Amerotke se levantó para ir hasta la bandeja que había dejado uno de los sacerdotes para la diosa, y llenó hasta la mitad una copa. Entonces oyó un ruido, y, al volverse, vio a Sethos con la cabeza echada hacia atrás, vaciando en su boca las últimas gotas de un líquido contenido en un pequeño frasco que había sacado de la bolsa. El fiscal dejó caer el frasco vacío.
—Veneno —dijo—. Un veneno que parará el corazón y coagulará la sangre.
Se tendió en el suelo como un niño dispuesto a dormir, con la cabeza apoyada en el bolso. Tendió una mano.
—No quiero morir solo, Amerotke.
El juez se arrodilló a su lado. Cogió la mano de Sethos, que ya se notaba fría y pegajosa aunque el apretón era firme.
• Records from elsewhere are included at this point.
-- ==== Sys2Proof/Machine/Text.lean ====
section
/-! DEFINITION. The textual form of a request (R98): `send CMD`, `sendp CMD, POLICY, [bytes]` with its long form
`send_with_payload`, `pack POLICY, WIDTH, [bytes]`. There are no pseudo-operations (R99). How a literal and the spaces
are written is a DESIGN CHOICE (log 13): safe; no step reads a text. -/

namespace Sys2Proof.Machine

/-- The tokens of a text. -/
inductive Token where
  | word (cs : List Char)
  | comma
  | openBracket
  | closeBracket
  deriving DecidableEq, Repr

/-- Put a character in front of the word that starts the list, or start a word with it. -/
def joinChar (ch : Char) : List Token → List Token
  | .word cs :: rest => .word (ch :: cs) :: rest
  | rest => .word [ch] :: rest

/-- Tokens of a text, right to left: `joined` says that the next character belongs to the word in front. Letters are
read in lower case, since mnemonics are case-insensitive (R98). -/
def tokensAux : List Char → List Token × Bool
  | [] => ([], false)
  | ch :: rest =>
    let (ts, joined) := tokensAux rest
    if ch = ' ' then (ts, false)
    else if ch = ',' then (.comma :: ts, false)
    else if ch = '[' then (.openBracket :: ts, false)
    else if ch = ']' then (.closeBracket :: ts, false)
    else if joined then (joinChar ch.toLower ts, true)
    else (.word [ch.toLower] :: ts, true)

/-- Tokens of a text. -/
def tokens (text : String) : List Token := (tokensAux text.toList).1

/-- The value of a digit in base 10 or 16. -/
def digitValue (ch : Char) : Option Nat :=
  if '0' ≤ ch ∧ ch ≤ '9' then some (ch.toNat - '0'.toNat)
  else if 'a' ≤ ch ∧ ch ≤ 'f' then some (ch.toNat - 'a'.toNat + 10)
  else none

/-- Digits read in a base, most significant first. -/
def digitsValue (base : Nat) : Nat → List Char → Option Nat
  | acc, [] => some acc
  | acc, ch :: rest =>
    match digitValue ch with
    | some v => if v < base then digitsValue base (acc * base + v) rest else none
    | none => none

/-- A number: hexadecimal after `0x` (R13), decimal otherwise. -/
def numberValue : List Char → Option Nat
  | [] => none
  | '0' :: 'x' :: ch :: rest => digitsValue 16 0 (ch :: rest)
  | ch :: rest => digitsValue 10 0 (ch :: rest)

/-- A byte literal, or a `WIDTH` of `0` to `255` (R98). -/
def byteValue (cs : List Char) : Option Byte :=
  match numberValue cs with
  | some v => if v < 256 then some (BitVec.ofNat 8 v) else none
  | none => none

/-- `right` or `left` (R98). -/
def policyValue (cs : List Char) : Option AlignPolicy :=
  if cs = "right".toList then some .rightAlign
  else if cs = "left".toList then some .leftAlign
  else none

/-- The bytes of a bracketed list after its first byte, up to the bracket that ends the text. -/
def moreBytes : List Token → Option (List Byte)
  | [.closeBracket] => some []
  | .comma :: .word cs :: rest =>
    match byteValue cs, moreBytes rest with
    | some b, some bs => some (b :: bs)
    | _, _ => none
  | _ => none

/-- A bracketed list of byte literals that ends the text. -/
def payloadValue : List Token → Option (List Byte)
  | [.openBracket, .closeBracket] => some []
  | .openBracket :: .word cs :: rest =>
    match byteValue cs, moreBytes rest with
    | some b, some bs => some (b :: bs)
    | _, _ => none
  | _ => none

/-- The operands of `sendp` (R98). -/
def sendpOperands : List Token → Option Instr
  | .word cmd :: .comma :: .word pol :: .comma :: rest =>
    match byteValue cmd, policyValue pol, payloadValue rest with
    | some c, some p, some bs => some (.sendp c p bs)
    | _, _, _ => none
  | _ => none

/-- The operands of `pack` (R98). -/
def packOperands : List Token → Option Instr
  | .word pol :: .comma :: .word width :: .comma :: rest =>
    match policyValue pol, byteValue width, payloadValue rest with
    | some p, some w, some bs => some (.pack p w bs)
    | _, _, _ => none
  | _ => none

/-- The request a text writes (R98); `none` for a text of no form. -/
def assemble (text : String) : Option Instr :=
  match tokens text with
  | .word m :: rest =>
    if m = "send".toList then
      match rest with
      | [.word cmd] => (byteValue cmd).map Instr.send
      | _ => none
    else if m = "sendp".toList ∨ m = "send_with_payload".toList then sendpOperands rest
    else if m = "pack".toList then packOperands rest
    else none
  | _ => none

end Sys2Proof.Machine
end

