/-! ### takeStep -/

@[simp] theorem takeStep_params (c : CallerId) (s : State) : (takeStep c s).params = s.params := by
  unfold takeStep; split <;> rfl
@[simp] theorem takeStep_seq (c : CallerId) (s : State) : (takeStep c s).seq = s.seq := by
  unfold takeStep; split <;> rfl
@[simp] theorem takeStep_cl (c : CallerId) (s : State) : (takeStep c s).cl = s.cl := by
  unfold takeStep; split <;> rfl
@[simp] theorem takeStep_lock (c : CallerId) (s : State) : (takeStep c s).lock = s.lock := by
  unfold takeStep; split <;> rfl
@[simp] theorem takeStep_wbuf (c : CallerId) (s : State) : (takeStep c s).wbuf = s.wbuf := by
  unfold takeStep; split <;> rfl
@[simp] theorem takeStep_tx (c : CallerId) (s : State) : (takeStep c s).tx = s.tx := by
  unfold takeStep; split <;> rfl
@[simp] theorem takeStep_req (c : CallerId) (s : State) : (takeStep c s).req = s.req := by
  unfold takeStep; split <;> rfl
@[simp] theorem takeStep_fatal (c : CallerId) (s : State) : (takeStep c s).fatal = s.fatal := by
  unfold takeStep; split <;> rfl
@[simp] theorem takeStep_hist (c : CallerId) (s : State) : (takeStep c s).hist = s.hist := by
  unfold takeStep; split <;> rfl
@[simp] theorem takeStep_res (c : CallerId) (s : State) : (takeStep c s).res = s.res := by
  unfold takeStep; split <;> rfl
@[simp] theorem takeStep_cur (c : CallerId) (s : State) : (takeStep c s).cur = s.cur := by
  unfold takeStep; split <;> rfl
@[simp] theorem takeStep_live (c : CallerId) (s : State) : (takeStep c s).live = s.live := by
  unfold takeStep; split <;> rfl
@[simp] theorem takeStep_device (c : CallerId) (s : State) : (takeStep c s).device = s.device := by
  unfold takeStep; split <;> rfl
@[simp] theorem takeStep_plan (c : CallerId) (s : State) : (takeStep c s).plan = s.plan := by
  unfold takeStep; split <;> rfl
@[simp] theorem takeStep_draws (c : CallerId) (s : State) : (takeStep c s).draws = s.draws := by
  unfold takeStep; split <;> rfl
@[simp] theorem takeStep_turn (c : CallerId) (s : State) : (takeStep c s).turn = s.turn := by
  unfold takeStep; split <;> rfl
@[simp] theorem takeStep_rsp (c : CallerId) (s : State) : (takeStep c s).rsp = s.rsp.set c none := by
  unfold takeStep
  split
  next => rfl
  next h =>
    refine (List.ext_getElem? fun j => ?_)
    simp only [rspAt, List.getD_eq_getElem?_getD] at h
    rw [List.getElem?_set]
    split
    next e =>
      subst e
      cases hj : s.rsp[c]? with
      | none => simp [List.getElem?_eq_none_iff.mp hj]
      | some x =>
        have hl : c < s.rsp.length := (List.getElem?_eq_some_iff.mp hj).1
        simp_all
    next => rfl
@[simp] theorem takeStep_taken (c : CallerId) (s : State) :
    (takeStep c s).taken = s.taken ++ (rspAt c s).toList.map fun r => (c, r) := by
  unfold takeStep
  split <;> simp_all

/-! ### advance -/

@[simp] theorem advance_params (s : State) : (advance s).params = s.params := rfl
@[simp] theorem advance_seq (s : State) : (advance s).seq = s.seq := rfl
@[simp] theorem advance_cl (s : State) : (advance s).cl = s.cl := rfl
@[simp] theorem advance_lock (s : State) : (advance s).lock = s.lock := rfl
@[simp] theorem advance_wbuf (s : State) : (advance s).wbuf = s.wbuf := rfl
@[simp] theorem advance_tx (s : State) : (advance s).tx = s.tx := rfl
@[simp] theorem advance_req (s : State) : (advance s).req = s.req := rfl
@[simp] theorem advance_rsp (s : State) : (advance s).rsp = s.rsp := rfl
@[simp] theorem advance_fatal (s : State) : (advance s).fatal = s.fatal := rfl
@[simp] theorem advance_hist (s : State) : (advance s).hist = s.hist := rfl
@[simp] theorem advance_res (s : State) : (advance s).res = s.res := rfl
@[simp] theorem advance_cur (s : State) : (advance s).cur = s.cur := rfl
@[simp] theorem advance_taken (s : State) : (advance s).taken = s.taken := rfl
@[simp] theorem advance_live (s : State) : (advance s).live = s.live := rfl
@[simp] theorem advance_device (s : State) : (advance s).device = s.device := rfl
@[simp] theorem advance_plan (s : State) : (advance s).plan = s.plan.tail := rfl
@[simp] theorem advance_draws (s : State) : (advance s).draws = s.draws + 1 := rfl
@[simp] theorem advance_turn (s : State) : (advance s).turn = s.turn := rfl

/-! ### Slots -/

@[simp] theorem reqAt_emit (c : CallerId) (e : Event) (s : State) : reqAt c (emit e s) = reqAt c s := rfl
@[simp] theorem rspAt_emit (c : CallerId) (e : Event) (s : State) : rspAt c (emit e s) = rspAt c s := rfl
@[simp] theorem rspAt_setReq (c c' : CallerId) (x : ReqSlot) (s : State) : rspAt c (setReq c' x s) = rspAt c s := rfl
@[simp] theorem reqAt_setRsp (c c' : CallerId) (x : Option Response) (s : State) :
    reqAt c (setRsp c' x s) = reqAt c s := rfl
@[simp] theorem reqAt_takeStep (c c' : CallerId) (s : State) : reqAt c (takeStep c' s) = reqAt c s := by
  simp [reqAt]
@[simp] theorem reqAt_advance (c : CallerId) (s : State) : reqAt c (advance s) = reqAt c s := rfl
@[simp] theorem rspAt_advance (c : CallerId) (s : State) : rspAt c (advance s) = rspAt c s := rfl

/-- A list slot after a write, at the place written and elsewhere. -/
theorem getD_set {α : Type} (l : List α) (c c' : Nat) (x d : α) :
    (l.set c' x).getD c d = if c = c' ∧ c < l.length then x else l.getD c d := by
  simp only [List.getD_eq_getElem?_getD, List.getElem?_set]
  by_cases h : c' = c
  · subst h
    by_cases hl : c' < l.length
    · simp [hl]
    · simp [hl]
  · have h' : ¬ c = c' := fun e => h e.symm
    simp [h, h']

/-- `REQ[c]` after `REQ[c'] <- x`. -/
theorem reqAt_setReq (c c' : CallerId) (x : ReqSlot) (s : State) :
    reqAt c (setReq c' x s) = if c = c' ∧ c < s.req.length then x else reqAt c s := getD_set _ _ _ _ _

/-- `RSP[c]` after `RSP[c'] <- x`. -/
theorem rspAt_setRsp (c c' : CallerId) (x : Option Response) (s : State) :
    rspAt c (setRsp c' x s) = if c = c' ∧ c < s.rsp.length then x else rspAt c s := getD_set _ _ _ _ _

/-- A slot that is not EMPTY belongs to a caller. -/
theorem lt_of_reqAt_ne_empty {c : CallerId} {s : State} (h : reqAt c s ≠ .empty) : c < s.req.length := by
  by_contra hc
  exact h (by simp [reqAt, List.getD_eq_getElem?_getD, List.getElem?_eq_none (Nat.le_of_not_lt hc)])

/-- All slots are EMPTY in a list of EMPTY slots. -/
theorem getD_replicate {α : Type} (n c : Nat) (d : α) : (List.replicate n d).getD c d = d := by
  by_cases h : c < n
  · simp [List.getD_eq_getElem?_getD, h]
  · simp [List.getD_eq_getElem?_getD, h]

@[simp] theorem reqAt_resetWith (c : CallerId) (p : Params) (level : Level) :
    reqAt c (State.resetWith p level) = .empty := getD_replicate _ _ _
@[simp] theorem rspAt_resetWith (c : CallerId) (p : Params) (level : Level) :
    rspAt c (State.resetWith p level) = none := getD_replicate _ _ _

end Sys2Proof.Machine
end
—Reza una plegaria por mí —susurró Sethos—. Permite que mi cadáver sea enterrado correctamente. Deja que mi Ka entre en la sala de Osiris, dónde responderé por lo que he hecho.
Durante unos momentos permaneció tranquilo, luego el cuerpo de Sethos se retorció en un espasmo, una espuma amarillenta resbaló por la comisura de los labios, y la cabeza cayó a un lado. Amerotke soltó la mano, rezó una breve plegaria y después miró la puerta cerrada del camarín, los boles de incienso, las copas y los platos sagrados. Inclinó la cabeza.
—Al final —afirmó—, solo queda la verdad.